From the balanced equation:
2 moles of KAl(OH)4 react with 4 moles of H2SO4
We can set up a proportion using the moles of KAl(OH)4:
2 moles KAl(OH)4 / 4 moles H2SO4 = 0.070 moles KAl(OH)4 / x moles H2SO4
Cross-multiplying and solving for x:
2 * x = 4 * 0.070
2x = 0.280
x = 0.140 moles H2SO4
Next, we need to calculate the volume of 9.0M H2SO4 needed to contain 0.140 moles of H2SO4.
Molarity (M) is defined as moles per liter (mol/L).

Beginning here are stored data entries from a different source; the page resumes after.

-- ==== Sys2Proof/Machine/Program.lean ====
section
/-! DEFINITION. The schedule program in its image (R230 to R236): headers, sections, segments, descriptors,
and the assembly of slot programs under the layers' modes. -/

namespace Sys2Proof.Machine

/-! ### Image access (R230) -/

/-- `n` bytes at an image offset, as a number. -/
def imgNat (s : State) (p : Prog) (off n : Nat) : Nat := memNat s p.handle (p.off + off) n
/-- A 64-byte item of the image. -/
def imgCmd (s : State) (p : Prog) (off : Nat) : Cmd := BitVec.ofNat 512 (imgNat s p off 64)
/-- A 16-byte item of the image. -/
def img128 (s : State) (p : Prog) (off : Nat) : BitVec 128 := BitVec.ofNat 128 (imgNat s p off 16)

/-- The program that the header at handle:off describes (Table 9.2), with the FROZEN bits of its layer table. -/
def progOf (s : State) (handle off len : Nat) : Prog :=
  let b (o n : Nat) : Nat := memNat s handle (off + o) n
  { frozen := (List.range (min 2048 (b 4 2))).filter (fun l => b (b 0x24 4 + 16 * l) 1 % 2 == 1),
    handle := handle, off := off, len := len, shape := b 1 1, reach := b 2 1, layers := b 4 2, weirs := b 6 2,
    seed := BitVec.ofNat 64 (b 8 8), stepLimit := b 0x14 4, runRec := b 0x18 4 % 2 ^ 24, layerRec := b 0x1c 4 % 2 ^ 24,
    wideRes := b 0x20 4 % 2 ^ 24, scaleRec := b 0x40 4 % 2 ^ 24, layerOff := b 0x24 4, weirOff := b 0x28 4,
    rootOff := b 0x2c 4, tileOff := [b 0x30 4, b 0x34 4, b 0x38 4, b 0x3c 4] }

/-- Dimensions X, Y and Z of the program's shape (Table 9.2). -/
def shapeX (p : Prog) : Nat := 2 ^ (p.shape % 4)
def shapeY (p : Prog) : Nat := 2 ^ (p.shape / 4 % 4)
def shapeZ (p : Prog) : Nat := 2 ^ (p.shape / 16 % 4)
/-- Devices of the reach. -/
def shapeD (p : Prog) : Nat := shapeX p * shapeY p * shapeZ p
/-- DOUBLED. -/
def shapeDoubled (p : Prog) : Bool := p.shape / 64 % 2 == 1

/-- Ports that the shape uses (Table 1.7). -/
def shapePorts (p : Prog) : List Nat :=
  (if 1 < shapeX p then [0, 1] else []) ++ (if 1 < shapeY p then [2, 3] else [])
    ++ (if 1 < shapeZ p || shapeDoubled p then [4, 5] else [])

/-! ### Layers and weirs (R232, R233) -/

/-- FLAGS of a layer entry: FROZEN, which is taken when the program is loaded (R154), and ADAPTER. -/
def layerFrozen (p : Prog) (l : Nat) : Bool := p.frozen.contains l
def layerAdapter (s : State) (p : Prog) (l : Nat) : Bool := imgNat s p (p.layerOff + 16 * l) 1 / 2 % 2 == 1

/-- SCOPE of weir `w`: reach (weir 0 always). -/
def weirReach (s : State) (p : Prog) (w : Nat) : Bool :=
  w = 0 || imgNat s p (p.weirOff + 4 * (w - 1)) 4 % 2 == 1

/-- Byte `o` of layer `l`'s record in the committed version (Table 5.5). -/
def layerKey (p : Prog) (l o : Nat) : Nat := tkey p.layerRec (96 * l + o)
def layerByte (s : State) (p : Prog) (l o : Nat) : Byte := memByte s (layerKey p l o)
def layerNat (s : State) (p : Prog) (l o n : Nat) : Nat := memNat s p.layerRec (96 * l + o) n
/-- MODE of a layer (Table 5.5, FLAGS [2]). -/
def layerWide (s : State) (p : Prog) (l : Nat) : Bool := (layerByte s p l 7).getLsbD 2

/-- The boundary sets which layers run their wide variant in the next step, and the reserve base of each: the WIDE_PAGES of
the lower layers with MODE = 1, in bytes (R141, Table 5.5). -/
def setWide (s : State) (p : Prog) : State :=
  let w := ((List.range p.layers).filter (layerWide s p)).foldl
    (fun (a : List (Nat × Nat) × Nat) l => (a.1 ++ [(l, a.2)], a.2 + layerNat s p l 0x0c 4 * 4096)) ([], 0)
  { s with seq := { s.seq with wide := w.1 } }

/-- Layer `l` runs its wide variant in this step. -/
def runsWide (s : State) (l : Nat) : Bool := s.seq.wide.any (fun e => e.1 == l)

/-! ### Sections, units and streams (R234, R237, R238) -/

/-- Offset of the section of stream `st`: 0 root, t + 1 tile t. -/
def secOff (p : Prog) (st : Nat) : Nat := if st = 0 then p.rootOff else p.tileOff.getD (st - 1) 0
/-- STREAM_OFF and STREAM_LEN. -/
def streamOff (s : State) (p : Prog) (st : Nat) : Nat := imgNat s p (secOff p st) 4
def streamLen (s : State) (p : Prog) (st : Nat) : Nat := imgNat s p (secOff p st + 4) 4
/-- UNIT_OFF. -/
def unitTab (s : State) (p : Prog) (st : Nat) : Nat := imgNat s p (secOff p st + (if st = 0 then 8 else 12)) 4
/-- SLOT_OFF of a tile section. -/
def slotTab (s : State) (p : Prog) (t : Nat) : Nat := imgNat s p (secOff p (t + 1) + 8) 4
/-- List offset and length of unit `u` as stream `st` names it. -/
def unitOff (s : State) (p : Prog) (st u : Nat) : Nat := imgNat s p (unitTab s p st + 8 * (if st = 0 then u - 48 else u)) 4
def unitLen (s : State) (p : Prog) (st u : Nat) : Nat := imgNat s p (unitTab s p st + 8 * (if st = 0 then u - 48 else u) + 4) 4
/-- Descriptor `i` of unit `u`. -/
def unitDesc (s : State) (p : Prog) (st u i : Nat) : Cmd := imgCmd s p (unitOff s p st u + 64 * i)
/-- Stream instruction `i`. -/
def streamInst (s : State) (p : Prog) (st i : Nat) : BitVec 128 := img128 s p (streamOff s p st + 16 * i)

/-! ### Slots and segments (R235, R236) -/

/-- Offset of slot `k`'s entry on tile `t`. -/
def slotEnt (s : State) (p : Prog) (t k : Nat) : Nat := slotTab s p t + 128 * k
/-- The four ring records and the statuses of R172. -/
def slotRings (s : State) (p : Prog) (t k : Nat) : List (Ring × List Half) :=
  (List.range 4).map (fun r => ringParse (img128 s p (slotEnt s p t k + 16 * r)) 0)
/-- SEG_OFF and SEGS. -/
def segOff (s : State) (p : Prog) (t k : Nat) : Nat := imgNat s p (slotEnt s p t k + 64) 4
def segCount (s : State) (p : Prog) (t k : Nat) : Nat := imgNat s p (slotEnt s p t k + 68) 4

/-- A segment header (R236). -/
structure Seg where
  layer : Nat := 0
  var : Nat := 0
  dw : Bool := false
  rsvd : Bool := false
  ninstr : Nat := 0
  ndesc : Nat := 0
  off : Nat := 0
deriving DecidableEq, Repr

/-- Segment `j` of a slot. -/
def segAt (s : State) (p : Prog) (t k j : Nat) : Seg :=
  let w := img128 s p (segOff s p t k + 16 * j)
  { layer := fld w 0 16, var := fld w 16 2, dw := w.getLsbD 18, rsvd := fld w 19 5 != 0 || fld w 24 8 != 0,
    ninstr := fld w 32 32, ndesc := fld w 64 32, off := fld w 96 32 }

/-- The segments of a slot in list order. -/
def segs (s : State) (p : Prog) (t k : Nat) : List Seg := (List.range (segCount s p t k)).map (segAt s p t k)

/-- Whether a segment belongs to the assembled program (R236): `wide l` is the layer's MODE. -/
def segIn (p : Prog) (wide : Nat → Bool) (g : Seg) : Bool :=
  !(g.var = 1 && wide g.layer) && !(g.var = 2 && !wide g.layer) && !(g.dw && layerFrozen p g.layer)

/-- Array instructions of a segment, TARGET relative to the segment. -/
def segInstrs (s : State) (p : Prog) (g : Seg) : List (Nat × ArrInst × Bool) :=
  (List.range g.ninstr).map (fun i => arrParse (img128 s p (g.off + 16 * i)))
/-- Row descriptors of a segment, POS relative to the segment. -/
def segRows (s : State) (p : Prog) (g : Seg) : List (Nat × RowDesc × Bool) :=
  (List.range g.ndesc).map (fun i => rowParse (imgCmd s p (g.off + 16 * g.ninstr + 64 * i)))

/-- An instruction of a segment that begins at `base` of the assembled program. -/
def rebase (base : Nat) (x : Nat × ArrInst × Bool) : ArrOp :=
  { op := x.1, i := if x.1 = 6 || x.1 = 7 then { x.2.1 with target := x.2.1.target + BitVec.ofNat 12 base } else x.2.1 }

/-- A row descriptor of such a segment. -/
def rebaseRow (base : Nat) (x : Nat × RowDesc × Bool) : RowOp :=
  { op := x.1, d := { x.2.1 with pos := x.2.1.pos + BitVec.ofNat 12 base } }

/-- The assembled array program and row program of a slot (R236). -/
def assemble (s : State) (p : Prog) (wide : Nat → Bool) (t k : Nat) : List ArrOp × List RowOp :=
  ((segs s p t k).filter (segIn p wide)).foldl (fun acc g =>
    (acc.1 ++ (segInstrs s p g).map (rebase acc.1.length), acc.2 ++ (segRows s p g).map (rebaseRow acc.1.length))) ([], [])

/-- Writes slot `k` of tile `t` into array `a`: the program, the ring records, the counters at the start of a
step. -/
def slotWrite (s : State) (p : Prog) (wide : Nat → Bool) (t k a : Nat) : State :=
  let pr := assemble s p wide t k
  let rg := (slotRings s p t k).map (·.1)
  arrMod s a (fun r =>
    { r with prog := pr.1, rprog := pr.2, rings := rg, slot := some k, pc := 0, mrow := 0, waitRing := none, weir := none,
             lctr := [0, 0, 0, 0], dpc := 0 })

/-! ### Usable arrays and the array map (R65) -/

/-- BLK_CAP USABLE: none while the identity record's signature fails (R418). -/
def arrUsable (s : State) (a : Nat) : Bool := s.fit.idSigOk && !s.fit.badArrays.contains a
/-- Usable for scheduling: USABLE, not excluded and not dark (R65). -/
def arrAvail (s : State) (a : Nat) : Bool :=
  arrUsable s a && (arrGet s a).st != .dark && (arrGet s a).st != .excluded && !(stageGet s (tileOf a)).fault
/-- The usable arrays of a tile, in increasing physical index. -/
def tileArrays (s : State) (t : Nat) : List Nat := ((List.range 192).map (fun k => t * 192 + k)).filter (arrAvail s)

/-- Forgets the slots of every array. -/
def clearSlots (s : State) : State :=
  { s with arr := s.arr.filterMap (fun e =>
      let r : Arr :=
        { e.2 with slot := none, prog := [], rprog := [], rings := [{}, {}, {}, {}], pc := 0, mrow := 0,
                   waitRing := none, weir := none, dpc := 0, lctr := [0, 0, 0, 0] }
      if r = ({} : Arr) then none else some (e.1, r)) }

/-- Assigns slots 0 to 183 of each tile and writes their programs (R65, R55). -/
def assignSlots (s : State) (p : Prog) (wide : Nat → Bool) : State :=
  let s := clearSlots s
  (List.range 4).foldl (fun s t =>
    let av := tileArrays s t
    (List.range 184).foldl (fun s k => slotWrite s p wide t k (av.getD k 0)) s) s

/-- Assembles again the program of every slot, for boundaries at which modes changed (Table 9.1). -/
def reassemble (s : State) (p : Prog) (wide : Nat → Bool) : State :=
  (List.range 768).foldl (fun s a =>
    match (arrGet s a).slot with
    | some k =>
      let pr := assemble s p wide (tileOf a) k
      if pr.1 = (arrGet s a).prog ∧ pr.2 = (arrGet s a).rprog then s
      else bump (arrMod s a (fun r => { r with prog := pr.1, rprog := pr.2 })) .seqT (tileOf a) 0xc20 1
    | none => s) s

end Sys2Proof.Machine
end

Therefore, we can use the equation:
Moles of solute = Molarity * Volume (in liters)
Rearranging the equation to solve for Volume:
Volume (in liters) = Moles of solute / Molarity
Plugging in the values:
Volume (in liters) = 0.140 moles H2SO4 / 9.0M
Since the question asks for the answer in milliliters (mL), we need to convert liters to milliliters:
1 liter = 1000 milliliters
Volume (in mL) = Volume (in liters) * 1000
Plugging in the values and calculating:
Volume (in mL) = (0.140 moles H2SO4 / 9.0M) * 1000
Volume (in mL) = 15.6 mL
Therefore, you would need approximately 15.6 mL of 9.0M H2SO4 to convert 0.070 moles of KAl(OH)4 to K2SO4 and Al2(SO4)3.
To calculate the volume of 9.0M H2SO4 needed to convert 0.070 moles of KAl(OH)4, we need to use the balanced chemical equation and the concept of stoichiometry.

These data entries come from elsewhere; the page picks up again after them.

-- ==== Sys2Proof/Machine/Memory.lean ====
section
/-! DEFINITION. The persistent log (R464 to R470), placement (R199 to R205), scrub, row failures and
migration (R218 to R224), margining results and update fences. -/

namespace Sys2Proof.Machine

/-! ### The persistent log -/

/-- BLK_ID of a page (R447). -/
def blkId (s : State) (p : Pg) (i : Nat) : Word :=
  if presentPage s.fit p i then BitVec.ofNat 32 (p.type * 65536 + p.inst i * 16 + 1) else 0

/-- Kinds that start-up reapplies, held in the record region (R464). -/
def logIsRecord (kind : Nat) : Bool := 2 ≤ kind && kind ≤ 7

/-- Entries of the record region and of the event ring (R464). -/
def recordMax : Nat := 65536
def eventMax : Nat := 131072

/-- An entry of the present moment. TIME_MS is not part of the state and is a free value (assumption 13). -/
def logEntry (s : State) (kind : Nat) (source : Word) (status : Half) (payload : List Byte) : LogEnt × State :=
  let (n, s) := draw s
  ({ seq := s.log.next, kind := kind, flags := if logIsRecord kind then 1 else 0, count := 1, source := source,
     status := status, boot := s.log.boot, ms := (Config.freeWord n).toNat, s := stepS s, payload := payload.take 28 }, s)

/-- A record entry joins its region; one that finds it full is kept on chip and sets LOG_FULL (R223). -/
def logRecord (e : LogEnt) (s : State) : State :=
  if s.log.records.length < recordMax ∧ s.log.kept = [] then { s with log := { s.log with records := s.log.records ++ [e] } }
  else setInt { s with log := { s.log with kept := s.log.kept ++ [e] } } .plc 0 4

/-- The record entries that verify in one copy at least; the others are skipped (R468, R470). -/
def logReadable (s : State) : List LogEnt := s.log.records.filter (fun e => !s.fit.logBad.contains e.seq)

/-- The newest `n` entries of a list whose newest stands last. -/
def newest {α : Type} (n : Nat) (l : List α) : List α := if l.length ≤ n then l else l.drop (l.length - n)

/-- An event entry joins its ring, which overwrites its oldest. -/
def logEvent (e : LogEnt) (s : State) : State :=
  { s with log := { s.log with events := newest eventMax (s.log.events ++ [e]) } }

/-- Writes an entry (R464, R465). -/
def logPut (s : State) (kind : Nat) (source : Word) (status : Half) (payload : List Byte) : State :=
  let x := logEntry s kind source status payload
  let s := { x.2 with log := { x.2.log with next := x.2.log.next + 1 } }
  if logIsRecord kind then logRecord x.1 s else logEvent x.1 s

/-- DELAYED_LOG_WRITE (R223): the oldest entry kept on chip is written once space exists, marked DELAYED. -/
def delayedLogEffect (s : State) : State :=
  match s.log.kept with
  | [] => s
  | e :: rest =>
    if s.log.records.length < recordMax then
      { s with log := { s.log with records := s.log.records ++ [{ e with flags := e.flags ||| 4 }], kept := rest } }
    else s

def execDelayedLogWrite (s : State) : Host.Outcome State Fault Refusal := .next (delayedLogEffect s)

/-- The logical row that a REMAP entry names: stack, pseudo-channel, bank and row (Table 18.4). -/
def remapRow (e : LogEnt) : List Byte := (e.payload.take 3) ++ ((e.payload.drop 4).take 4)

/-! ### The tasks of the management processor (R400, R465) -/

/-- The management processor runs firmware. -/
def mpRuns (s : State) : Bool := s.mp.started && s.seq.dev != .off
/-- The mailbox service has a request to serve (R400). -/
def mailWork (s : State) : Bool := s.mp.chans.any (fun e => e.2.inb == 2 && e.2.out.isEmpty && !e.2.waits)

/-- An event for the error-logging task, as it stands when it happens; none is noted while no firmware runs (R465). -/
def logTask (s : State) (kind : Nat) (p : Pg) (i : Nat) (status : Half) (payload : List Byte) : State :=
  if mpRuns s then
    let x := logEntry s kind (blkId s p i) status payload
    { x.2 with log := { x.2.log with todo := x.2.log.todo ++ [x.1] } }
  else s

/-- COMPACTION (R469): drops every REMAP that a later REMAP of the same row supersedes. Housekeeping runs when no other task
has work (R400). -/
def compactionEffect (s : State) : State :=
  if !mpRuns s || mailWork s || !s.log.todo.isEmpty then s
  else
    let rs := s.log.records
    let keep (e : LogEnt) : Bool := e.kind != 6 || !rs.any (fun f => f.kind == 6 && e.seq < f.seq && remapRow f == remapRow e)
    { s with log := { s.log with records := rs.filter keep } }

def execCompaction (s : State) : Host.Outcome State Fault Refusal := .next (compactionEffect s)

/-- An entry of the present window that a new one coalesces with while the MP is overloaded (R402). -/
def coalesces (s : State) (e f : LogEnt) : Bool :=
  s.mp.overloaded && decide (s.mp.winSeq ≤ f.seq) && f.kind == e.kind && f.source == e.source && f.status == e.status

/-- An event entry is written: it coalesces with one of its window, or joins the ring with the next SEQ (R402, R466). -/
def writeEvent (e : LogEnt) (s : State) : State :=
  if s.log.events.any (coalesces s e) then
    let one (f : LogEnt) : LogEnt := if coalesces s e f then { f with count := min 65535 (f.count + 1), flags := f.flags ||| 2 } else f
    bump { s with log := { s.log with events := s.log.events.map one } } .mbx 0 0xc30 1
  else logEvent { e with seq := s.log.next } { s with log := { s.log with next := s.log.next + 1 } }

In the balanced chemical equation:
2 KAl(OH)4 + 4 H2SO4 -> K2SO4 + Al2(SO4)3 + 8 H2O
We can see that it takes 4 moles of H2SO4 to react with 2 moles of KAl(OH)4. Therefore, the stoichiometric ratio of H2SO4 to KAl(OH)4 is 4:2, which simplifies to 2:1.
To convert moles to volume, we need to use the molarity (M) and the formula:
Moles = Volume (in liters) x Molarity
To find the volume in liters, we rearrange the formula:
Volume (in liters) = Moles / Molarity
Let's calculate the volume:
1. Convert the moles of KAl(OH)4 to moles of H2SO4 using the stoichiometry:
0.070 moles KAl(OH)4 x (4 moles H2SO4 / 2 moles KAl(OH)4) = 0.140 moles H2SO4
2. Calculate the volume of 9.0M H2SO4 needed by dividing the moles by the molarity:
Volume (in liters) = 0.140 moles / 9.0 M = 0.0156 liters
3. Convert the volume from liters to milliliters:
Volume (in milliliters) = 0.0156 x 1000 = 15.6 mL
Therefore, you would need approximately 15.6 mL of 9.0M H2SO4 to convert 0.070 moles of KAl(OH)4 to K2SO4 and Al2(SO4)3 according to the given equation.